Saved entries
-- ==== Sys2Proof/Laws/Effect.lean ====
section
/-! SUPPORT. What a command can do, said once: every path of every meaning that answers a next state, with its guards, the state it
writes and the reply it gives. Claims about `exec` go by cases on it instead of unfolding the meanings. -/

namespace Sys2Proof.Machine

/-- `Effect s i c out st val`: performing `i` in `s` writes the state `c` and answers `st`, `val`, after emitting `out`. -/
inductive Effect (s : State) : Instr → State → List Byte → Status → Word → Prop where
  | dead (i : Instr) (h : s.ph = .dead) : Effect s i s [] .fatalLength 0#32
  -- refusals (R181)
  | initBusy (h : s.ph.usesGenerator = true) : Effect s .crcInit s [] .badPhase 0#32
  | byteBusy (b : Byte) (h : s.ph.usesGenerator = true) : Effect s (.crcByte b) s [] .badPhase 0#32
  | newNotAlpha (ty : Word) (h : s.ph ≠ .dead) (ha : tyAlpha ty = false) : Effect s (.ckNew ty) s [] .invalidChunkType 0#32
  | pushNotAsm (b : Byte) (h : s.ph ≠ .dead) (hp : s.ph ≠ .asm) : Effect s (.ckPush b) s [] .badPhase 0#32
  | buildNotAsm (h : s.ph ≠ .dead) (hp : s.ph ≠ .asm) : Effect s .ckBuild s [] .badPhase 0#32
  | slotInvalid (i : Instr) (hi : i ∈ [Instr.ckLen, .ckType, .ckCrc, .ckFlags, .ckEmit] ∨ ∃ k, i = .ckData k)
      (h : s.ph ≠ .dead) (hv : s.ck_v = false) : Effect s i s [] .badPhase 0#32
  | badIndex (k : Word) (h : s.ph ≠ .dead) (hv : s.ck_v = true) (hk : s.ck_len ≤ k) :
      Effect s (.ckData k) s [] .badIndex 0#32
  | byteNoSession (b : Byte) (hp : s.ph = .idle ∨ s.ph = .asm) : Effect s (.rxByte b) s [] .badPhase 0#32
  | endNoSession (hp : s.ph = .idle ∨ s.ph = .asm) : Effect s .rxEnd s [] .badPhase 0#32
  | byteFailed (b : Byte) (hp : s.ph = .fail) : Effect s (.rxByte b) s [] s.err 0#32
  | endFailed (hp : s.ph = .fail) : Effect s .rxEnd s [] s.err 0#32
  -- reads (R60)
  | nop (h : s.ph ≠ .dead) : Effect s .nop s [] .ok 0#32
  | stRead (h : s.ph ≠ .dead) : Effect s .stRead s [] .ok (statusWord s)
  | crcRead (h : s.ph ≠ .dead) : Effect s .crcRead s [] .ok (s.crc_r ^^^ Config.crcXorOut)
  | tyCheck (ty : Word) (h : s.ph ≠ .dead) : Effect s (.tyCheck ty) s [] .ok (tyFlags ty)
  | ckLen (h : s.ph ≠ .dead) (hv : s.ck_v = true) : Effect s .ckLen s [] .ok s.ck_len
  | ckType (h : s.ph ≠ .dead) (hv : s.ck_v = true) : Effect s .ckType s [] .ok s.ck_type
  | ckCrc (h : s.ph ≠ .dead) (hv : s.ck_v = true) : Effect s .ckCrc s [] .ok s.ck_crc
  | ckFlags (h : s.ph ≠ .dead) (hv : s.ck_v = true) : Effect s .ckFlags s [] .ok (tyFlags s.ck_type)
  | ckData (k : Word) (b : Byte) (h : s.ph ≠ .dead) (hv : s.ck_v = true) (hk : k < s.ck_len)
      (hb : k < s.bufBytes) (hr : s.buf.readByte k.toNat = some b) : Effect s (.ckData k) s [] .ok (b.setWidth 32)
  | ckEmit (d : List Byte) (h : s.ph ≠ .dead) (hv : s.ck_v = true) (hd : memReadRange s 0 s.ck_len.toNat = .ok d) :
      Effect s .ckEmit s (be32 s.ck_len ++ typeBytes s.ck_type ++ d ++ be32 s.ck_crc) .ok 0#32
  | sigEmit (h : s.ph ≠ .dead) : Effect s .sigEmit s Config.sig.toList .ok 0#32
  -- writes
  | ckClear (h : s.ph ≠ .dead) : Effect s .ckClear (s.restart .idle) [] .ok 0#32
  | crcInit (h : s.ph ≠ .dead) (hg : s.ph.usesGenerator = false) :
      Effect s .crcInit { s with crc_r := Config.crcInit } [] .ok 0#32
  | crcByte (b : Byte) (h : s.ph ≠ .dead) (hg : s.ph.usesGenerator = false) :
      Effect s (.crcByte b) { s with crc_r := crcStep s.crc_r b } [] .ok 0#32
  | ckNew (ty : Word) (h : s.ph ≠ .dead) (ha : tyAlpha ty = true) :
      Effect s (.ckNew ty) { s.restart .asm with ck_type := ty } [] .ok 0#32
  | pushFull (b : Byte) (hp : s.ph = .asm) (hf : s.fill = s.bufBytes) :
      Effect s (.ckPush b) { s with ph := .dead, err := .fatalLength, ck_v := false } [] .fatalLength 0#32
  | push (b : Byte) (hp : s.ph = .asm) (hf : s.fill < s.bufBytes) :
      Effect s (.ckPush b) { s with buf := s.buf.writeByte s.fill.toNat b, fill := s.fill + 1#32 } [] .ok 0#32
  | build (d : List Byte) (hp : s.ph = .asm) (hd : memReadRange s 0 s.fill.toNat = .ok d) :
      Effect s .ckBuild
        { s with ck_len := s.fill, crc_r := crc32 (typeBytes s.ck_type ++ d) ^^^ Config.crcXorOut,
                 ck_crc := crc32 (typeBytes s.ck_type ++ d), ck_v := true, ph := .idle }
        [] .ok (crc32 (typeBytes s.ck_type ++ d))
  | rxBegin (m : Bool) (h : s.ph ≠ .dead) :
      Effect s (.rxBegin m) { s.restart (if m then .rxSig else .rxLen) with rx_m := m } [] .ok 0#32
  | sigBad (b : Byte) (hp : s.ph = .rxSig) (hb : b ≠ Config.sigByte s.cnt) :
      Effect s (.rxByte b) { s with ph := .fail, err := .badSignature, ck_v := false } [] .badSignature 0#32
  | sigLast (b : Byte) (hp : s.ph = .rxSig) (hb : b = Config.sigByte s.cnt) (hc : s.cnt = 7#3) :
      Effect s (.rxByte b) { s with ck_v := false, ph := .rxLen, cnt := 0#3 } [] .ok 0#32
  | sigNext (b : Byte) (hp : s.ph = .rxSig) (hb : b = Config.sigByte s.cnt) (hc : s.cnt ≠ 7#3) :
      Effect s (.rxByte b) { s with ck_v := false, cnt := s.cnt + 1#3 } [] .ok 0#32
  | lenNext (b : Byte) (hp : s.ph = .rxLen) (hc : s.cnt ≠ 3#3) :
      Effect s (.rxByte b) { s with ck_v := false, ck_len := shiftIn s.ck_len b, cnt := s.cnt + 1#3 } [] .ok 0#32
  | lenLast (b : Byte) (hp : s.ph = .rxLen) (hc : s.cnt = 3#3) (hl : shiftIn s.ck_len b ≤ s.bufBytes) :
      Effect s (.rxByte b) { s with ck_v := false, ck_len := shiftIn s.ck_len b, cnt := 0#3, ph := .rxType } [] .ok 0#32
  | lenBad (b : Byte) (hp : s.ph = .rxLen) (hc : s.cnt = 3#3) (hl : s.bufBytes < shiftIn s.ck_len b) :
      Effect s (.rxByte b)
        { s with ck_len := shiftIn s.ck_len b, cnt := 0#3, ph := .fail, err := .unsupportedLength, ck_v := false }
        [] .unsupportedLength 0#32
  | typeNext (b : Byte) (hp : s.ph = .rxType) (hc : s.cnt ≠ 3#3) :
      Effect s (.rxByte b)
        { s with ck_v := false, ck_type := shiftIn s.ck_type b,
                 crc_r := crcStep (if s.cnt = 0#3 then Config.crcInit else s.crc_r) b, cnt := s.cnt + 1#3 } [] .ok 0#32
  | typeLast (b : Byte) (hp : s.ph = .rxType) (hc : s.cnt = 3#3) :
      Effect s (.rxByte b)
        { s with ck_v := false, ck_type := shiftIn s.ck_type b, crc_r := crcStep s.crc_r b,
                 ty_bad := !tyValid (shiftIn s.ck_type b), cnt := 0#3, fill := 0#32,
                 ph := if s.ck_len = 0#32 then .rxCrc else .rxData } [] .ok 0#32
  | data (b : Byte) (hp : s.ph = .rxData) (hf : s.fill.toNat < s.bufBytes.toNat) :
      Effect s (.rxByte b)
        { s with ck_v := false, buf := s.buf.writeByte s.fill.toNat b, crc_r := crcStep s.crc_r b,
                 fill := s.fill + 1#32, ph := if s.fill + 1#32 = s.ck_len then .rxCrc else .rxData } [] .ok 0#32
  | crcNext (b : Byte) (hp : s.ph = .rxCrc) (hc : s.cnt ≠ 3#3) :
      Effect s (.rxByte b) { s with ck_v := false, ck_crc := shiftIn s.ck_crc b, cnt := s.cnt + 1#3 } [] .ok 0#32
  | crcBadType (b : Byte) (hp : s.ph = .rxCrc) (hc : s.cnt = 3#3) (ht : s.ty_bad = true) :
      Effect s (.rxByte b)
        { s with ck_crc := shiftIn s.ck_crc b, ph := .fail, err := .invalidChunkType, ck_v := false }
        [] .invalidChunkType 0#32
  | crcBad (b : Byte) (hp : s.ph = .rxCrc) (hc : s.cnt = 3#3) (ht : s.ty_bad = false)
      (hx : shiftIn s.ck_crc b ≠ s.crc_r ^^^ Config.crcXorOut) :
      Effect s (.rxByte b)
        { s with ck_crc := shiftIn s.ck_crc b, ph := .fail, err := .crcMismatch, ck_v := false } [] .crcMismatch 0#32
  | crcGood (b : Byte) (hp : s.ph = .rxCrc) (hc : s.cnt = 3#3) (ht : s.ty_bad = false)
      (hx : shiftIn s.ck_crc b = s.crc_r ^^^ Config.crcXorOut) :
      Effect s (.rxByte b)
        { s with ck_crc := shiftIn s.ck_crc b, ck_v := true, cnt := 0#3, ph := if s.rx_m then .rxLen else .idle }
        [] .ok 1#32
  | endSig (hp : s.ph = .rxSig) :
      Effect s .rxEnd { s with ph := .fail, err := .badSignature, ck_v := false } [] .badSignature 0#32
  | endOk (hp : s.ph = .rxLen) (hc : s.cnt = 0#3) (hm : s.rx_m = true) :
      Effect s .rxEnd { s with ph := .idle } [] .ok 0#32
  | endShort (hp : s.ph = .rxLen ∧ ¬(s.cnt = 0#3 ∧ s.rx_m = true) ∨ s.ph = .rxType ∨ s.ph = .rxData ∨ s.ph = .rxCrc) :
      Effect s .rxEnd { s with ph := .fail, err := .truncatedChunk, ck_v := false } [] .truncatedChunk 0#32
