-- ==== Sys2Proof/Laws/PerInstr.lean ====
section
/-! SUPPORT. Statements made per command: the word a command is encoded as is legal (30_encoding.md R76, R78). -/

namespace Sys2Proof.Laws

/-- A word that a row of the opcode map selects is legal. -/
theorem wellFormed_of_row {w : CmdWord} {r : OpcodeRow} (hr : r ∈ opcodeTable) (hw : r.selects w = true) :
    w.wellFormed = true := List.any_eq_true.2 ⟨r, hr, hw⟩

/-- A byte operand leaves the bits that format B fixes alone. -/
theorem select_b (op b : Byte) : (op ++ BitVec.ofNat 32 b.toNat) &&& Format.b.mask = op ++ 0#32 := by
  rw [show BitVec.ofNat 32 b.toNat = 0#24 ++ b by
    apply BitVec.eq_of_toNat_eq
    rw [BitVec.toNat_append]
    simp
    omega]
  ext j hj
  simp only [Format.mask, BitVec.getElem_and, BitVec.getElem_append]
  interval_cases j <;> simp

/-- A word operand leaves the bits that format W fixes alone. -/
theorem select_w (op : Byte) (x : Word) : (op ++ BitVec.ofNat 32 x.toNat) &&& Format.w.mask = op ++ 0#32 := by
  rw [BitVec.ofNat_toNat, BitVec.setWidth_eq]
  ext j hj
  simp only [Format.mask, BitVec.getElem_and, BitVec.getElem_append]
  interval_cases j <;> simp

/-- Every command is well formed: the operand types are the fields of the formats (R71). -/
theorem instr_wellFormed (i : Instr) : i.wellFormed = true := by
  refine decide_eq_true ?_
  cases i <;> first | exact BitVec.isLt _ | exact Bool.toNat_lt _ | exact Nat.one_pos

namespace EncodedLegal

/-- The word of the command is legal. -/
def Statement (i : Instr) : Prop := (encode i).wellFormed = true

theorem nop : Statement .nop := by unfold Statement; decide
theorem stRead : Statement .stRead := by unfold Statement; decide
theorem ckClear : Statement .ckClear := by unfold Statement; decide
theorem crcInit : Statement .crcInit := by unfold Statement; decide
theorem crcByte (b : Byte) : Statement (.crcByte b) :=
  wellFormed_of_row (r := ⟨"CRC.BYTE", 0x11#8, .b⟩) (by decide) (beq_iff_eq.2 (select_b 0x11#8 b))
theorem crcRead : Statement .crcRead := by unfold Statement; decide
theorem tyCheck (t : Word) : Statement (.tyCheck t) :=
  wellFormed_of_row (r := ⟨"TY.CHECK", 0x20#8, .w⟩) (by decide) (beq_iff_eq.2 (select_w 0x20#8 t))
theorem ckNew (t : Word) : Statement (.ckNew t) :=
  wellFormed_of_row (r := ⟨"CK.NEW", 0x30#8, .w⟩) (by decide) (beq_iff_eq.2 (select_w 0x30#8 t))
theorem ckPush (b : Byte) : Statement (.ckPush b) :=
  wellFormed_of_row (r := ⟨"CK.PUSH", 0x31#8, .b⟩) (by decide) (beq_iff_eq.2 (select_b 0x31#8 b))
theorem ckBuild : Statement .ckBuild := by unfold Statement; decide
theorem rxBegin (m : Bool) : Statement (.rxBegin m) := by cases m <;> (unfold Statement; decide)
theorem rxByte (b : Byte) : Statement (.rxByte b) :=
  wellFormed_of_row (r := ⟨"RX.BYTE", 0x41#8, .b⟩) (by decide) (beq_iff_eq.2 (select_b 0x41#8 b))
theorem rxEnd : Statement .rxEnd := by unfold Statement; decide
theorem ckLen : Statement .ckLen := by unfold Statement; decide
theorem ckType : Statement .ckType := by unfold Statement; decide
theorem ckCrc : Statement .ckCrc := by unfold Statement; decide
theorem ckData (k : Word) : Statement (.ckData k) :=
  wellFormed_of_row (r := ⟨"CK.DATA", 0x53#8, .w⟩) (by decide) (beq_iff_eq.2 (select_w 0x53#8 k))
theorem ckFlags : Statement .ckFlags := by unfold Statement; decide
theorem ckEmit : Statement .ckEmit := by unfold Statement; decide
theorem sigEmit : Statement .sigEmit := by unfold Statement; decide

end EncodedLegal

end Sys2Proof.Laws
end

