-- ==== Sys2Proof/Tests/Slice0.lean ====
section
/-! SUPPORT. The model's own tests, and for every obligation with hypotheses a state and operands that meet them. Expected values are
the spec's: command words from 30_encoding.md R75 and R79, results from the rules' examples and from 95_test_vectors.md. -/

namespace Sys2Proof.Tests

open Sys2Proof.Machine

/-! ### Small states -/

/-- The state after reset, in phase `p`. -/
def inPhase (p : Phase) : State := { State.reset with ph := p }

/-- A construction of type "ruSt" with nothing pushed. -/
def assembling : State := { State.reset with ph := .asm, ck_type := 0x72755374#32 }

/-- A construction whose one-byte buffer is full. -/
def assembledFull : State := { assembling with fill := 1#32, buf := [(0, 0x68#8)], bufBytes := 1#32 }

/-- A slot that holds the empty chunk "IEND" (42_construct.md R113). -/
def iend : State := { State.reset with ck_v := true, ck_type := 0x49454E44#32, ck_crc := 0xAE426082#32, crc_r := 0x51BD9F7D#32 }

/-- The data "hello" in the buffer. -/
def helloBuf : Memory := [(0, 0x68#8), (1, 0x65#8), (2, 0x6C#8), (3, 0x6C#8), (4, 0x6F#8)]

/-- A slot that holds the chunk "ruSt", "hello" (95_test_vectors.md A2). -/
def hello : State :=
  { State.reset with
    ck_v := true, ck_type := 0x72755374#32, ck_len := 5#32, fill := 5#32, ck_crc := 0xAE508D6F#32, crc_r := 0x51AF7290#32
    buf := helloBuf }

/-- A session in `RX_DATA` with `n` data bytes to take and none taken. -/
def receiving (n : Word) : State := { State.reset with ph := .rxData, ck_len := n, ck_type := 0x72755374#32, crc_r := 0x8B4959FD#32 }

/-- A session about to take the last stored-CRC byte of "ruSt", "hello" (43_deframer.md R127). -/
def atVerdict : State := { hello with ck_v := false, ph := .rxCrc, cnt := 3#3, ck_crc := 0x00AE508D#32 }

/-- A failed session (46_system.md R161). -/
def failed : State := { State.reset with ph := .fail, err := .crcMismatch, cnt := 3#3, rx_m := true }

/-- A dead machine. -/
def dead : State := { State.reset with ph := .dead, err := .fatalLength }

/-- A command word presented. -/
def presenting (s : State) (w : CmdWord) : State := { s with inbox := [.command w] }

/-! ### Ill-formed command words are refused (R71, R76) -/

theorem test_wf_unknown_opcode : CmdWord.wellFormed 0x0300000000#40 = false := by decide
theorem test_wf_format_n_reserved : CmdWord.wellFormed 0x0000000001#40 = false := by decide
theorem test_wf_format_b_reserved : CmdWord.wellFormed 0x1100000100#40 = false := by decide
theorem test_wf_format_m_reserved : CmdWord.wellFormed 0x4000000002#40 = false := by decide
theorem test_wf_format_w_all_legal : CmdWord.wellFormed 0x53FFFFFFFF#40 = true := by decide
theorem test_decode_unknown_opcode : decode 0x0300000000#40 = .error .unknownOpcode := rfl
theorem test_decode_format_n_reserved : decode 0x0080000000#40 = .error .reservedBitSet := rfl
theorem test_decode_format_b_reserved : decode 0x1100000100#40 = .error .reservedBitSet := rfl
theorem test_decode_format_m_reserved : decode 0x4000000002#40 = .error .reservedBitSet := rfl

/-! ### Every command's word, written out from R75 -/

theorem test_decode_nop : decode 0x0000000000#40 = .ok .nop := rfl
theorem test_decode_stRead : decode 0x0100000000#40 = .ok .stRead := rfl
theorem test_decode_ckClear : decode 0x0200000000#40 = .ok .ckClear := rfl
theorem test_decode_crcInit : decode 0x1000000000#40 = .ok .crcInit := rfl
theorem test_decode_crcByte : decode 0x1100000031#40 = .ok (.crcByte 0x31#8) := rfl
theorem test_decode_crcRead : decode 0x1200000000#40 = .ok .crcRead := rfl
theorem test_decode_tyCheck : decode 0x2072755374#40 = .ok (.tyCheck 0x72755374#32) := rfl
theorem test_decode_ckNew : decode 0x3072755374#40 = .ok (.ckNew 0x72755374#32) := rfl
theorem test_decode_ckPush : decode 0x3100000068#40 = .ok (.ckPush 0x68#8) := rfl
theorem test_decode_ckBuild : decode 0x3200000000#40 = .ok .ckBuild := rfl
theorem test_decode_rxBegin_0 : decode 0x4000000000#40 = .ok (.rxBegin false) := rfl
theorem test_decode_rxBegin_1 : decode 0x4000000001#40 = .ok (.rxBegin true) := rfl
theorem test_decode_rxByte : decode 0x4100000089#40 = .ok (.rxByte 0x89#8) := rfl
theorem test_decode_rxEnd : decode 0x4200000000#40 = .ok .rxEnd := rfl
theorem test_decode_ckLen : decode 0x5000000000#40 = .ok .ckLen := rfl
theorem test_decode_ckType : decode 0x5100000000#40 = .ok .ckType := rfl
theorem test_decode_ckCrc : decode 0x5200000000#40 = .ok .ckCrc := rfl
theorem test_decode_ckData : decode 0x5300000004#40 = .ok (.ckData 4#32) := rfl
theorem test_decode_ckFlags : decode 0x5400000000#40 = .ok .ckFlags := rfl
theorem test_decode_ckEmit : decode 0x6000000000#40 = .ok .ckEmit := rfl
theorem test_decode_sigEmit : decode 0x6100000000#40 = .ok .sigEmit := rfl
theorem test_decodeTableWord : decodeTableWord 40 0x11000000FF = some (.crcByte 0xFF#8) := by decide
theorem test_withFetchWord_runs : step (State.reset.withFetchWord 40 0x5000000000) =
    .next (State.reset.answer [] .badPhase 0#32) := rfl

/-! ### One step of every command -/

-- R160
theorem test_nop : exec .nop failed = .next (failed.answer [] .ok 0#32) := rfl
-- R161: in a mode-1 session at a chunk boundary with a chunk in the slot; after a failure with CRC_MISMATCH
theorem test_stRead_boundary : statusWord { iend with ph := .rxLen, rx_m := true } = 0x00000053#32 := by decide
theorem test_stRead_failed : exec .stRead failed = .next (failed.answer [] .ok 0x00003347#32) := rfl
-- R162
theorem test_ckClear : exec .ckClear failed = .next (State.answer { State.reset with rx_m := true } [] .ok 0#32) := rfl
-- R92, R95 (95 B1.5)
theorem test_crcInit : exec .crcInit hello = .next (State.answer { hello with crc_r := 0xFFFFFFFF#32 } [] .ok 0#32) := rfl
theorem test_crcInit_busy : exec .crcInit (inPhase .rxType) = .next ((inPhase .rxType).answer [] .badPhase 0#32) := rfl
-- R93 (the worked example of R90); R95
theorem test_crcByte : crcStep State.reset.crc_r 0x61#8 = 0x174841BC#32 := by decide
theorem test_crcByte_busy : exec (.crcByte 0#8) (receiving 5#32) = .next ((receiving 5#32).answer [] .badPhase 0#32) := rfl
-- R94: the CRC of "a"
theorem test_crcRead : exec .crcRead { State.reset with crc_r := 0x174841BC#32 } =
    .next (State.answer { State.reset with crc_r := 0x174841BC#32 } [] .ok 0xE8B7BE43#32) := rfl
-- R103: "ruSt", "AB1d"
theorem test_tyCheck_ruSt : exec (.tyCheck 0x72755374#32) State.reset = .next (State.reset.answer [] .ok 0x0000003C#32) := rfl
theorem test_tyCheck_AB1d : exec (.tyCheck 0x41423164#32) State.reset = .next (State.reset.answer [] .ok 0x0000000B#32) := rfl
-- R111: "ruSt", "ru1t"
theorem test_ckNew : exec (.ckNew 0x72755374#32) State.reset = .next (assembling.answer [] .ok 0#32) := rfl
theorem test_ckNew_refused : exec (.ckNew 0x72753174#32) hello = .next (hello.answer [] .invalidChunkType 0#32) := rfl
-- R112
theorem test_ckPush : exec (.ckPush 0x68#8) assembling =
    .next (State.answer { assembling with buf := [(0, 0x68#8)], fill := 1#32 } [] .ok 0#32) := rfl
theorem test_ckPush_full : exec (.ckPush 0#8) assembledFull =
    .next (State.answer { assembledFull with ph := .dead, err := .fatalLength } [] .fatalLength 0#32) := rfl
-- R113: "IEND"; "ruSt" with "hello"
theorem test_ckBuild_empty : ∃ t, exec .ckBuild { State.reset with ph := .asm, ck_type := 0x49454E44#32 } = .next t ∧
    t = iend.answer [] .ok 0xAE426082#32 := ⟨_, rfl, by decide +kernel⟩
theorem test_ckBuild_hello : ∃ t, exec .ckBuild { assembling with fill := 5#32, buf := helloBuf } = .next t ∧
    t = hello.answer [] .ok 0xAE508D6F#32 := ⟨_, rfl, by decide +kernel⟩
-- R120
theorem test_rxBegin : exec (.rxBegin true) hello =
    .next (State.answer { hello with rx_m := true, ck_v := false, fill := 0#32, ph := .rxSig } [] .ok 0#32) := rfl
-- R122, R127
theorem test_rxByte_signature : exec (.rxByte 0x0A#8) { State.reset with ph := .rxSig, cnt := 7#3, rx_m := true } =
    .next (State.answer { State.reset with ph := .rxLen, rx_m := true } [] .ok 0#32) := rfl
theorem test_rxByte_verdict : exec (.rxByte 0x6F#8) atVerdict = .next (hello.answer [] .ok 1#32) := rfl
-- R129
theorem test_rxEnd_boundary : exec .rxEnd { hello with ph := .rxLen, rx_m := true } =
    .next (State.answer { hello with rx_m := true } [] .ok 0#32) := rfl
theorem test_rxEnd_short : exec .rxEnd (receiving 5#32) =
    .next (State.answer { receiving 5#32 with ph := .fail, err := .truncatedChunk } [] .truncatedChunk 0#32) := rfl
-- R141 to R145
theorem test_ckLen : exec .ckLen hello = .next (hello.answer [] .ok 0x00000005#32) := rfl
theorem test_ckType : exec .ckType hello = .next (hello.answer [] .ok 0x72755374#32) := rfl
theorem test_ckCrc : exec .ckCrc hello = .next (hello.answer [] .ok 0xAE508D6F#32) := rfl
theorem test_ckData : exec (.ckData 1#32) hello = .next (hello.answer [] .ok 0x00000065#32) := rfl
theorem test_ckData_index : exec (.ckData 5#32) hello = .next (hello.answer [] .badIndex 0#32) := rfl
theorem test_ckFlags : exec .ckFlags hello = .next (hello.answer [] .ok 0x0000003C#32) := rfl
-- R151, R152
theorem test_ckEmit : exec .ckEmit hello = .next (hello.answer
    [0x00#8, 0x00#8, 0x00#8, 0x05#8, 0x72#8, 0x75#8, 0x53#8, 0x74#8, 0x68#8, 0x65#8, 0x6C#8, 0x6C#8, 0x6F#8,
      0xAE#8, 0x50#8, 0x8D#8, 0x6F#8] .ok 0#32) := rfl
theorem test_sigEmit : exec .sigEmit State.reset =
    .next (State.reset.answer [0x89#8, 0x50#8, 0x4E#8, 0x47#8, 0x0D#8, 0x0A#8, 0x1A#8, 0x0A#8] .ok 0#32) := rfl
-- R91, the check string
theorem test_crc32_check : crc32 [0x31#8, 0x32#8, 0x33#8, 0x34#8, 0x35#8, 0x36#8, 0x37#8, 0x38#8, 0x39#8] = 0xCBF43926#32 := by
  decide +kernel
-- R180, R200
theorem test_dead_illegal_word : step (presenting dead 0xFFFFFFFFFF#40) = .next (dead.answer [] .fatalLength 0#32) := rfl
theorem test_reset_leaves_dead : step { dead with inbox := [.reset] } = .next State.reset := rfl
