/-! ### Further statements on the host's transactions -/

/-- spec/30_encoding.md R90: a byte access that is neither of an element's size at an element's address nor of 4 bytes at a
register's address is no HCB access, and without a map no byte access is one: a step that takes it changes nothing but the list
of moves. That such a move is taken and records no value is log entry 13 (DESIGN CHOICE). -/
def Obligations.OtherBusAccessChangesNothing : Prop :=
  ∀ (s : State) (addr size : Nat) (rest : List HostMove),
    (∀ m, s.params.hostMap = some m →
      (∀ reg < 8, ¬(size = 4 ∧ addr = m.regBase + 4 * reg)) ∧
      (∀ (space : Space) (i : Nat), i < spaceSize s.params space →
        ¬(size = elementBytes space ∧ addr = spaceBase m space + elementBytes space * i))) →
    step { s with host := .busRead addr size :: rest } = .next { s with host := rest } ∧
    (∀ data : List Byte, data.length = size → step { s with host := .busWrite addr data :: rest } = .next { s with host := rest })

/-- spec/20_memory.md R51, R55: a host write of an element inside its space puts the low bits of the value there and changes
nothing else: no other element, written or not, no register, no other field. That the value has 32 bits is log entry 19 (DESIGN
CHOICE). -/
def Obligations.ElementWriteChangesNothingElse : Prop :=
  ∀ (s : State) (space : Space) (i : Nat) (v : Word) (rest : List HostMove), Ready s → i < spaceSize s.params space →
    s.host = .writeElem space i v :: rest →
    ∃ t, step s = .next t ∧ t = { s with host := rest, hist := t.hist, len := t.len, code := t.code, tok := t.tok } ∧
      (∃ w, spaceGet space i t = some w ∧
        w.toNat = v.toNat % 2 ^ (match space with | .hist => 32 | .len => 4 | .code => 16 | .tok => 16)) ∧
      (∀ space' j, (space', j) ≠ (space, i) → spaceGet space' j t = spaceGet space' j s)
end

WORK ORDER:
The answer must consist of every line in the records above that contains the word "CmdWord".

SOLUTION TO THIS TASK:
theorem wellFormed_of_row {w : CmdWord} {r : OpcodeRow} (hr : r ∈ opcodeTable) (hw : r.selects w = true) :
def presenting (s : State) (w : CmdWord) : State := { s with inbox := [.command w] }
theorem test_wf_unknown_opcode : CmdWord.wellFormed 0x0300000000#40 = false := by decide
theorem test_wf_format_n_reserved : CmdWord.wellFormed 0x0000000001#40 = false := by decide
theorem test_wf_format_b_reserved : CmdWord.wellFormed 0x1100000100#40 = false := by decide
theorem test_wf_format_m_reserved : CmdWord.wellFormed 0x4000000002#40 = false := by decide
theorem test_wf_format_w_all_legal : CmdWord.wellFormed 0x53FFFFFFFF#40 = true := by decide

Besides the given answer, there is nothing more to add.